The Page playoff system used in various T20 cricket leagues.

==Types of brackets==
- Single Elimination
  Teams play "Pool Play" games in order to be "seeded" for the Brackets. Once in the brackets, teams play. Winners advance within the brackets to the right, whereas losers are eliminated in "Single Elimination"

- Double Elimination
  Teams play "Pool Play" games to gain their "seeding" going into the brackets. Each team plays its first games. Winners advance to play the winners. Losers play a consolation round.
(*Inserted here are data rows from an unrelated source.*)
theorem refl (s : State) : Watches s s := ⟨.rfl' _ s, fun _ _ => rfl, fun _ _ => rfl⟩

theorem trans {s t u : State} (h : Watches s t) (k : Watches t u) : Watches s u :=
  ⟨h.touches.trans k.touches, fun x w => (k.rd x w).trans (h.rd x w), fun x w => (k.count x w).trans (h.count x w)⟩

theorem ite {s a b : State} {c : Prop} [Decidable c] (h : Watches s a) (k : Watches s b) : Watches s (if c then a else b) := by
  split <;> assumption

theorem foldl {α : Type} {f : State → α → State} (l : List α) (s : State) (h : ∀ x a, Watches x (f x a)) : Watches s (l.foldl f s) := by
  induction l generalizing s with
  | nil => exact refl s
  | cons a l ih => exact (h s a).trans (ih (f s a))

theorem of_touches {m : List Part} {s t : State} (h : Touches m s t) (sub : m ⊆ .free :: Part.note := by decide)
    (regs : Part.regs ∉ m := by decide) (cnt : Part.cnt ∉ m := by decide) : Watches s t :=
  ⟨h.mono sub, fun k _ => rd_of_regs (h.regs regs) k, fun k _ => count_of_cnt (h.cnt cnt) k⟩

theorem inc (s : State) {k : Nat} (outside : ¬WorkKey k) : Watches s (s.inc k) :=
  ⟨(State.inc_touches ..).mono (by decide), fun _ _ => rfl, fun _ w => count_inc_ne s fun e => outside (e ▸ w)⟩

theorem wr (s : State) {k : Nat} (v : Word) (outside : ¬WorkKey k) : Watches s (s.wr k v) :=
  ⟨(State.wr_touches ..).mono (by decide), fun _ w => rd_wr_ne _ _ _ _ fun e => outside (e ▸ w), fun _ _ => rfl⟩

theorem stageLost (s : State) : Watches s s.stageLost := wr s _ (by decide)

theorem alert (s : State) (l : Nat) : Watches s (s.alert l) :=
  ⟨(State.alert_touches ..).mono (by decide), fun k w => alert_rd _ _ _ fun e => absurd (e ▸ w) (by decide : ¬WorkKey Reg.stwAlert),
    fun k _ => count_of_cnt ((State.alert_touches ..).cnt (by decide)) k⟩

theorem postTo (s : State) (n : Nat) (r : EvRec) : Watches s (s.postTo n r).1 := by
  unfold State.postTo
  split
  · exact refl s
  split
  · exact (of_touches (.set_hif (m := [.hif]) (.rfl' _ s) (by decide))).trans (inc _ (by decide))
  · extract_lets put hif noted
    have marked : Watches s noted := of_touches (m := [.hif, .out]) (.set_hif (State.ringPut_touches ..) (by decide))
    exact (marked.trans (inc _ (by decide))).trans (of_touches (State.signal_touches ..))

theorem postAll (s : State) (r : EvRec) (ns : List Nat) : Watches s (s.postAll r ns).1 := by
  induction ns generalizing s with
  | nil => exact refl s
  | cons n ns ih => exact (postTo s n r).trans (ih _)

theorem noteCore (s : State) (t : Nat × Nat × Bool) (c l a : Nat) (o : List Nat) (ps : List Byte) :
    Watches s (s.noteCore t c l a o ps).1 := by
  refine ⟨(State.noteCore_touches ..).mono (by decide), fun k w => noteCore_rd _ _ _ _ _ _ _ _ ?_ ?_, fun k w => ?_⟩
  · exact fun e => absurd (e ▸ w) (by decide : ¬WorkKey Reg.stwAlert)
  · exact fun e => absurd (e ▸ w) (by decide : ¬WorkKey Reg.logLost)
  by_cases asleep : s.ctl.mode = .sentry
  · unfold State.noteCore
    rw [if_pos asleep]
  obtain ⟨os, folded⟩ | ⟨x, formed, recorded⟩ := noteCore_cases s t c l a o ps asleep
  · rw [folded]
    rfl
  · rw [recorded, (alert ..).count k w]
    have posted (x : State) (r : EvRec) (ns : List Nat) : Watches x (if 1 ≤ l then x.postAll r ns else (x, false)).1 := by
      split
      · exact postAll ..
      · exact refl x
    rw [(posted ..).count k w, (ite (stageLost x) (refl x)).count k w, formed]
    rfl

theorem noteAt (s : State) (t : Nat × Nat × Bool) (c l a : Nat) (o : List Nat) (ps : List Byte) : Watches s (s.noteAt t c l a o ps) := by
  unfold State.noteAt
  extract_lets suspected carried
  split
  next recorded lost dropped made =>
  have core : Watches suspected recorded := by simpa only [made] using noteCore suspected t c l a o carried
  have h : Watches s recorded := (of_touches (State.suspectAfter_touches ..)).trans core
  extract_lets told led stamped
  have k : Watches s told := ite (h.trans (noteCore ..)) h
  have stamp : Watches told stamped := of_touches (.set_led (m := [.led]) (.rfl' _ told) (by decide) id)
  exact ite ((k.trans stamp).trans (noteCore ..)) k

theorem note (s : State) (e : EvKind) (ps : List Byte) : Watches s (s.note e ps) := noteAt ..

theorem noteFor (s : State) (e : EvKind) (n : Nat) (ps : List Byte) : Watches s (s.noteFor e n ps) := noteAt ..

theorem streamPut (s : State) (n : Nat) (body : List Byte) : Watches s (s.streamPut n body) := by
  have beyond {base step : Nat} (high : 0xF00000 ≤ base) : ¬WorkKey (base + step * n) := fun w => by
    have := w.2
    omega
  unfold State.streamPut
  refine ite (refl s) (ite ((wr s _ (beyond (by decide))).trans (note ..)) ?_)
  exact (of_touches (State.dma_touches ..)).trans (inc _ (beyond (by decide)))

theorem observe (s : State) (p : Nat) (tag : Option Nat) (v : Sight) (dropped stomped : Bool) :
    Watches s (s.observe p tag v dropped stomped) := by
  unfold State.observe
  extract_lets counted
  have filtered : Watches s counted := foldl _ s fun x n => ite (of_touches (State.fuCount_touches ..)) (refl x)
  split
  · exact filtered
  · exact ite (filtered.trans (foldl _ _ fun x n => ite (streamPut ..) (refl x))) filtered

theorem drawTag (s : State) : Watches s s.drawTag.2 := of_touches (State.drawTag_touches s)

end Watches

/-! ## What a lookup reads of a state (R203 to R206, R210, R212) -/

theorem workKey_clsPortCfg (p : Fin 16) : WorkKey (Reg.clsPortCfg p) := by
  unfold WorkKey Reg.clsPortCfg
  omega

theorem workKey_clsPortMiss (p : Fin 16) : WorkKey (Reg.clsPortMiss p) := by
  unfold WorkKey Reg.clsPortMiss
  omega

section

variable {s t : State} (same : ∀ k, WorkKey k → t.rd k = s.rd k)
include same

theorem fld_of_rd {k : Nat} (work : WorkKey k) (hi lo : Nat) : t.fld k hi lo = s.fld k hi lo := congrArg (bits · hi lo) (same k work)

theorem flg_of_rd {k : Nat} (work : WorkKey k) (b : Nat) : t.flg k b = s.flg k b := congrArg (bit · b) (same k work)

theorem vlanTags_of_rd (f : List Byte) : t.vlanTags f = s.vlanTags f := by
  unfold State.vlanTags State.isTpid
  rw [fld_of_rd same (by decide)]

theorem tunnelOf_of_rd {k : Nat} (below : k < 16) (f : List Byte) : t.tunnelOf k f = s.tunnelOf k f := by
  have work : WorkKey (Reg.clsProfile k) := by
    unfold WorkKey Reg.clsProfile
    omega
  unfold State.tunnelOf State.outerIp State.endpoint
  simp only [vlanTags_of_rd same, fld_of_rd same work, flg_of_rd same work]

theorem frameKey_of_rd (p : Fin 16) (f : List Byte) : t.frameKey p f = s.frameKey p f := by
  have profile : s.fld (Reg.clsPortCfg p) 11 8 < 16 := bits_lt ..
  unfold State.frameKey State.frameVid
  simp only [vlanTags_of_rd same, fld_of_rd same (workKey_clsPortCfg p), flg_of_rd same (workKey_clsPortCfg p),
    tunnelOf_of_rd same profile]

theorem candidates_of_rd (k : AltKey) : t.candidates k = s.candidates k := by
  unfold State.candidates State.hash0 State.hash1
  rw [same _ (by decide), same _ (by decide)]

theorem altFind_of_rd (alt : t.cls.alt = s.cls.alt) (k : AltKey) : t.altFind k = s.altFind k := by
  unfold State.altFind State.altFindBut State.altAt
  rw [candidates_of_rd same, alt]

end

theorem altAt_of_alt {s t : State} (h : t.cls.alt = s.cls.alt) (i : Nat) : t.altAt i = s.altAt i := by unfold State.altAt; rw [h]

namespace Watches

variable {s t : State} (h : Watches s t)
include h

theorem cls : t.cls = s.cls := h.touches.cls (by decide)

theorem sch : t.sch = s.sch := h.touches.sch (by decide)

theorem altFind (k : AltKey) : t.altFind k = s.altFind k := altFind_of_rd h.rd (congrArg Cls.alt h.cls) k

theorem clsLive : t.clsLive = s.clsLive := by
  unfold State.clsLive State.unitEnabled State.islandUp
  rw [h.touches.boot (by decide), h.touches.fab (by decide)]

theorem portUp (p : Fin 16) : t.portUp p = s.portUp p := by
  have work : WorkKey (Reg.lnfEthCtrl p) := by
    unfold WorkKey Reg.lnfEthCtrl
    omega
  unfold State.portUp State.portEnabled State.portKind State.xbar State.ethPort
  rw [h.touches.line (by decide), h.touches.boot (by decide), flg_of_rd h.rd work]

end Watches

/-! ## Entries of the table (R210, R213) -/

/-- Entry i takes a value, without a commit of the engine. -/
def State.setAlt (s : State) (i : Nat) (e : Option AltEntry) : State :=
  { s with cls := { s.cls with alt := SMap.set noneOf s.cls.alt i e } }

@[simp] theorem altAt_setAlt_same (s : State) (i : Nat) (e : Option AltEntry) : (s.setAlt i e).altAt i = e := SMap.get_set_self ..

theorem altAt_setAlt_ne (s : State) {i j : Nat} (e : Option AltEntry) (other : j ≠ i) : (s.setAlt i e).altAt j = s.altAt j :=
  SMap.get_set_ne _ _ _ _ _ other

@[simp] theorem altAt_incBy (s : State) (k n i : Nat) : (s.incBy k n).altAt i = s.altAt i := altAt_of_alt rfl i

@[simp] theorem altAt_inc (s : State) (k i : Nat) : (s.inc k).altAt i = s.altAt i := altAt_incBy s k 1 i

@[simp] theorem altFind_inc (s : State) (k : Nat) (key : AltKey) : (s.inc k).altFind key = s.altFind key :=
  altFind_of_rd (fun _ _ => rfl) rfl key

/-- Without a double-bit error the search of R212 sees all eight candidates. -/
theorem altFindBut_nil (s : State) (k : AltKey) : s.altFindBut k [] = s.altFind k := rfl

/-- Without a double-bit error a read of the table only counts the errors corrected. -/
theorem altErrors_nil (s : State) (n : Nat) : s.altErrors [] n = s.incBy (Reg.clsCountLo 15) (n * 2 ^ 48) := rfl

theorem altHit_of_entry {s : State} {i : Nat} {e : AltEntry} (entry : s.altAt i = some e) :
    s.altHit i = s.setAlt i (some { e with hit := true }) := by
  unfold State.altHit
  rw [entry]
  rfl

/-! ## The lookup (R203, R212 to R214) -/

/-- A lookup of a key has read the table: it is counted, and the errors it corrected with it. -/
def State.lookedUp (s : State) (errors : Nat) : State := (s.inc (Reg.clsCountLo 0)).incBy (Reg.clsCountLo 15) errors

theorem lookedUp_touches (s : State) (errors : Nat) : Touches [.cnt] s (s.lookedUp errors) := (State.inc_touches ..).trans (State.incBy_touches ..)

section

variable {s : State} {p n : Nat} {f : List Byte} {k : AltKey} (live : s.clsLive = true) (key : s.frameKey p f = some (some k))
include live key

theorem lookup_of_miss (miss : s.altFind k = none) :
    s.lookup p f [] n = ((s.lookedUp (n * 2 ^ 48)).inc (Reg.clsCountLo 2)).missPath f p := by
  unfold State.lookup
  rw [if_neg (by simp [live]), key]
  simp only [List.map_nil, altFindBut_nil, altFind_inc, miss, altErrors_nil]
  exact if_neg (by simp)

theorem lookup_of_hit {i : Nat} {e : AltEntry} (found : s.altFind k = some i) (entry : s.altAt i = some e) :
    s.lookup p f [] n = (((s.lookedUp (n * 2 ^ 48)).inc (Reg.clsCountLo 1)).setAlt i (some { e with hit := true })).classified f p e.assoc
      (if e.output = 0x3FF then none else some e.output) (if e.classEn then some e.cls else none) [] := by
  have hit : ((s.lookedUp (n * 2 ^ 48)).inc (Reg.clsCountLo 1)).altHit i = _ :=
    altHit_of_entry (by rw [altAt_inc, State.lookedUp, altAt_incBy, altAt_inc, entry])
  unfold State.lookup
  rw [if_neg (by simp [live]), key]
  simp only [List.map_nil, altFindBut_nil, altFind_inc, found, altErrors_nil, altAt_incBy, altAt_inc, entry]
  rw [← hit, State.lookedUp]

end

/-- A unicast frame that misses where no default association is named and no flood list is used is dropped and counted (R214). -/
theorem missPath_drops {s : State} {f : List Byte} {p : Nat} (unicast : (f.getD 0 0).toNat % 2 = 0)
    (noDefault : s.flg (Reg.clsPortMiss p) 31 = false) (noFlood : s.flg (Reg.clsPortCfg p) 1 = false) :
    s.missPath f p = s.inc (Reg.clsCountLo 5) := by
  have individual : ((f.getD 0 0).toNat % 2 == 1) = false := by rw [unicast]; rfl
  unfold State.missPath
  simp only [individual, noDefault, noFlood, Bool.false_eq_true, false_and, if_false]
==Versions of advancement==
- March Madness Seeding (Best v Worst in a division)
  Divisions are broken into pools (e.g., North, South, East, West) and within each pool teams are ranked. The top seed plays the worst seed, the second best seed plays the 2nd worst seed within the pool, etc., until all teams play their first round. If the pool has an odd (not divisible by 2) number of teams, there will be a "play in" game of the worst vs the 2nd worst team. Such a seeding system produces a wide variety of matches, but requires many games to determine an outcome.

- Jacobian Ladders (Best in pools play, 2nd best in pools play each other, 3rd best in pools play each other, etc.)
  Within each pool, the number 1 team plays all the other number 1 teams within the other pools. Number 2s play number 2s, numbers 3s play number 3s, etc.
- Assuming an even number of pools (e.g., pool A, B, C, and D), each of the #1 ranked team based upon their pool play results play an initial game (A1 vs B1, C1 vs D1). Winners go to the championship. Losers play for 3rd and 4th place.
- Assuming an odd pools number of pools (e.g., pool A, B, and C), Seed 1 from Pool A (A1) plays seed 1 from Pool B (B1). C1 plays the "Wildcard" from the second best finishers from within all 3 pools based upon the ranking criteria.
- All #2, #3, etc., ranked teams play in "Consolation rounds" to determine their ranked order
Winners of these pools play at most two games to determine the champion of the division. The end result can be sensitive to ranking criteria and allocation of teams to pools.